A Nokia 1108 cellphone, without Internet access.
Image: Diego Grez.

Logo of the Facebook website.

Amsterdam-based electronics company Gemalto has announced that it has developed a way of putting Facebook compatibility on to a mobile phone SIM card, to allow mobile phones with no data or internet connection to access the popular social networking site.

The report, appearing on the Slovenian tech site Monitor, says that users will be able to communicate directly with the site via SMS messages, as well as being able to exchange messages online and having the facility to write on other Facebook users walls. The formal announcement of the technogical breakthrough was made at the Mobile World Congress in Barcelona, Spain, on February 14.

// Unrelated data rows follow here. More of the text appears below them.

/-- R408: the first byte of the parameter block at fault, by SERVICE. -/
def serviceFault (service func : Nat) (bs : List Byte) (s : State) : Option Nat :=
  match service with
  | 1 => sortFault bs
  | 2 => postFault bs
  | 3 => accrueFault bs
  | 4 => reconcileFault bs
  | 5 => convertFault bs
  | _ => zeroFault func bs s

/-! ### The product table (R417) -/

/-- R417: product p: its 64 words, as the job keeps them after its parameter block. -/
def productWords (bs : List Byte) (p : Nat) : List Word := (List.range 64).map (fun i => BitVec.ofNat 20 (pNat bs (256 + 256 * p + 4 * i) 4))

/-- R417: a product. -/
structure Product where
  tiers : Nat
  mode : Nat
  dayCount : Nat
  bound : List Int
  rate : List Int
  deriving DecidableEq, Repr

/-- R417: the fields of a product. -/
def productOf (ws : List Word) : Product :=
  let w0 := wordAt ws 0
  { tiers := bitsOf w0 6 4 + 1, mode := bitsOf w0 3 3, dayCount := bitsOf w0 0 3,
    bound := (List.range 8).map (fun t => qValue ((ws.drop (8 + 4 * t)).take 4)), rate := (List.range 8).map (fun t => qValue ((ws.drop (40 + 2 * t)).take 2)) }

/-- R417: what refuses a product. -/
def productBad (ws : List Word) : Bool :=
  let p := productOf ws
  let b := fun t => (p.bound[t]?).getD 0
  decide (4 ≤ p.dayCount) || decide (p.mode = 7) || decide (8 < p.tiers) || decide (bitsOf (wordAt ws 0) 10 10 ≠ 0)
    || ((ws.drop 1).take 7 ++ ws.drop 56).any (fun w => decide (w ≠ 0)) || (List.range (p.tiers - 2)).any (fun t => decide (b (t + 2) ≤ b (t + 1)))

/-- R418: the tier of a balance. -/
def tierOf (p : Product) (b : Int) : Nat :=
  (List.range p.tiers).foldl (fun t i => if i = 0 ∨ (p.bound[i]?).getD 0 ≤ b then i else t) 0

/-- R418: the days of the period that fall in year y. -/
def daysIn (st en : Nat × Nat × Nat) (y : Nat) : Nat :=
  let lo := if st.1 = y then dayOfYear st else 0
  let hi := if en.1 = y then dayOfYear en else yearDays y
  if y < st.1 ∨ en.1 < y then 0 else hi - lo

/-- R418: the days factor and the divisor of a day count. -/
def dayFactor (dc : Nat) (st en : Nat × Nat × Nat) : Int × Nat :=
  let d := dayNumber en - dayNumber st
  match dc with
  | 0 => (d, 1000000000 * 365)
  | 1 => (d, 1000000000 * 360)
  | 2 => (((List.range (en.1 + 1 - st.1)).map (fun i => Int.ofNat (daysIn st en (st.1 + i) * (133590 / yearDays (st.1 + i))))).foldl (· + ·) 0, 1000000000 * 133590)
  | _ =>
    let d1 := min st.2.2 30
    let d2 := if en.2.2 = 31 ∧ d1 = 30 then 30 else en.2.2
    (360 * ((en.1 : Int) - st.1) + 30 * ((en.2.1 : Int) - st.2.1) + ((d2 : Int) - d1), 1000000000 * 360)

/-- R418: the interest of a balance under a product. -/
def interestOf (p : Product) (st en : Nat × Nat × Nat) (b : Int) : Int :=
  let r := (p.rate[tierOf p b]?).getD 0
  let f := dayFactor p.dayCount st en
  roundDiv (b * r * f.1) f.2 p.mode

/-! ### Running a service -/

/-- What one more record comes to: progress, a wait, or the end of the job. -/
inductive Turn where
  | go (p : Progress) (s : State)
  | stall (s : State)
  | fail (x : JobEnd) (s : State)

/-- Where the job's service makes its accesses from: the primary core of its first share, at service level. -/
def serviceCore (job : Job) : Nat :=
  match job.shares with
  | .on l :: _ => 2 * l
  | _ => 0

/-- The translation settings of the job's service. -/
def serviceXl (job : Job) (s : State) : Xl := coreXl (serviceCore job) 2 s

/-- R410: a value goes to a seal of the job, held with its first share; seal 0 takes nothing. -/
def feedSeal (job : Job) (i : Nat) (v : Int) (s : State) : State :=
  if i = 0 then s
  else
    let k := serviceCore job
    s.setCore k { s.core k with seals := tset 0 (s.core k).seals i ((s.core k).sealAt i + v) }

/-- R410: to SEALA. -/
def feedA (job : Job) (v : Int) (s : State) : State := feedSeal job (pNat job.param 2 1) v s
/-- R410: to SEALB. -/
def feedB (job : Job) (v : Int) (s : State) : State := feedSeal job (pNat job.param 3 1) v s

/-- R390, R409: a trap ends the service: the share it arose in and the firmware's own PC and status are free (DESIGN CHOICE, assumption 22). -/
def trapEnd (job : Job) (t : Trap) (s : State) : JobEnd :=
  let st := causeStatus t.cause
  let n := job.shares.length
  let fr := fun i => Config.freeWord s.draw i
  { status := st, cause := t.cause, detail := t.detail, info := t.addr.toNat, reason := 0, field := 0, hostOff := false,
    share := if n ≤ 1 then 0 else Config.freeNat s.draw 8 % n,
    frame := [fr 0, fr 1, fr 2, BitVec.ofNat 20 (bitsOf (fr 3) 6 4 * 64 + t.cause), t.addr.extractLsb' 0 20, t.addr.extractLsb' 20 20, t.detail, fr 7] }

Users will see the changes to the website appear as messages on their phones, so they will be able to keep track of updates to the site. The announcement has drawn much interest from mobile phone companies and service providers, who are keen to take advantage of the new functionality which would significantly increase revenue due to the scaling up of SMS messages passing through their networks.

“Increasingly people want to be able to stay connected and communicate with their friends on Facebook anytime, anywhere. Gemalto has developed a creative solution in Facebook for SIM that enables people without mobile data plans to stay connected to their friends on Facebook in an affordable way,” Gemalto’s Head of Mobile Business (Facebook), Henri Moissinac, said in a statement.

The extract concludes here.